What remains is Mount Pilatus, Kriens' local mountain. Otherwise, in the still young canyons of houses and street deserts between the village centres of Horw and Kriens, hardly anything reminds one of the former idyll close to Lake Lucerne. If it weren't for the Schweighof development, part of a new Lucerne urban quarter being built on 76,000 square metres. The natural landscape of the past, which has disappeared forever, is emblazoned on the northern façades of recently completed apartment buildings. The unusual façade design brings to the fore a craft that links past, present and future.
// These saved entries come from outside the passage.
theorem Fits.lfDivS (rd : Reg) (ra : Reg) (rb : Reg) : Fits.Statement (.lfDivS rd ra rb) :=
  ⟨_, rfl, fits_or (fits_or (fits_or (by decide) (bitsD_mask rd (by decide))) (bitsA_mask ra (by decide))) (bitsB_mask rb (by decide))⟩

theorem Fits.lfRemS (rd : Reg) (ra : Reg) (rb : Reg) : Fits.Statement (.lfRemS rd ra rb) :=
  ⟨_, rfl, fits_or (fits_or (fits_or (by decide) (bitsD_mask rd (by decide))) (bitsA_mask ra (by decide))) (bitsB_mask rb (by decide))⟩

theorem Fits.lfMaddS (rd : Reg) (ra : Reg) (rb : Reg) : Fits.Statement (.lfMaddS rd ra rb) :=
  ⟨_, rfl, fits_or (fits_or (fits_or (by decide) (bitsD_mask rd (by decide))) (bitsA_mask ra (by decide))) (bitsB_mask rb (by decide))⟩

theorem Fits.lfItofS (rd : Reg) (ra : Reg) : Fits.Statement (.lfItofS rd ra) :=
  ⟨_, rfl, fits_or (fits_or (by decide) (bitsD_mask rd (by decide))) (bitsA_mask ra (by decide))⟩

theorem Fits.lfFtoiS (rd : Reg) (ra : Reg) : Fits.Statement (.lfFtoiS rd ra) :=
  ⟨_, rfl, fits_or (fits_or (by decide) (bitsD_mask rd (by decide))) (bitsA_mask ra (by decide))⟩

theorem Fits.lfSfeqS (ra : Reg) (rb : Reg) : Fits.Statement (.lfSfeqS ra rb) :=
  ⟨_, rfl, fits_or (fits_or (by decide) (bitsA_mask ra (by decide))) (bitsB_mask rb (by decide))⟩

theorem Fits.lfSfneS (ra : Reg) (rb : Reg) : Fits.Statement (.lfSfneS ra rb) :=
  ⟨_, rfl, fits_or (fits_or (by decide) (bitsA_mask ra (by decide))) (bitsB_mask rb (by decide))⟩

theorem Fits.lfSfgtS (ra : Reg) (rb : Reg) : Fits.Statement (.lfSfgtS ra rb) :=
  ⟨_, rfl, fits_or (fits_or (by decide) (bitsA_mask ra (by decide))) (bitsB_mask rb (by decide))⟩

theorem Fits.lfSfgeS (ra : Reg) (rb : Reg) : Fits.Statement (.lfSfgeS ra rb) :=
  ⟨_, rfl, fits_or (fits_or (by decide) (bitsA_mask ra (by decide))) (bitsB_mask rb (by decide))⟩

theorem Fits.lfSfltS (ra : Reg) (rb : Reg) : Fits.Statement (.lfSfltS ra rb) :=
  ⟨_, rfl, fits_or (fits_or (by decide) (bitsA_mask ra (by decide))) (bitsB_mask rb (by decide))⟩

theorem Fits.lfSfleS (ra : Reg) (rb : Reg) : Fits.Statement (.lfSfleS ra rb) :=
  ⟨_, rfl, fits_or (fits_or (by decide) (bitsA_mask ra (by decide))) (bitsB_mask rb (by decide))⟩

theorem Fits.lfCust1S (ra : Reg) (rb : Reg) : Fits.Statement (.lfCust1S ra rb) :=
  ⟨_, rfl, fits_or (fits_or (by decide) (bitsA_mask ra (by decide))) (bitsB_mask rb (by decide))⟩

theorem Fits.lfAddD (rd : Reg) (ra : Reg) (rb : Reg) : Fits.Statement (.lfAddD rd ra rb) :=
  ⟨_, rfl, fits_or (fits_or (fits_or (by decide) (bitsD_mask rd (by decide))) (bitsA_mask ra (by decide))) (bitsB_mask rb (by decide))⟩

theorem Fits.lfSubD (rd : Reg) (ra : Reg) (rb : Reg) : Fits.Statement (.lfSubD rd ra rb) :=
  ⟨_, rfl, fits_or (fits_or (fits_or (by decide) (bitsD_mask rd (by decide))) (bitsA_mask ra (by decide))) (bitsB_mask rb (by decide))⟩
- Lüscher Bucher Theiler Architekten
- Ursula Ochsenbein
Now it has returned after all, Lucerne's surroundings as they were able to inspire the Lucerne landscape painter Robert Zünd more than 150 years ago and have been preserved as a sparsely developed area until a few decades ago. The unexpected landscape rebirth in the present is based on an idea by the architects Lüscher Bucher Theiler, Lucerne. They planned to design the north facades of the three residential buildings on Schweighofweg in Kriens with selected pictorial motifs by the painter Robert Zünd in an artistic and handcrafted manner.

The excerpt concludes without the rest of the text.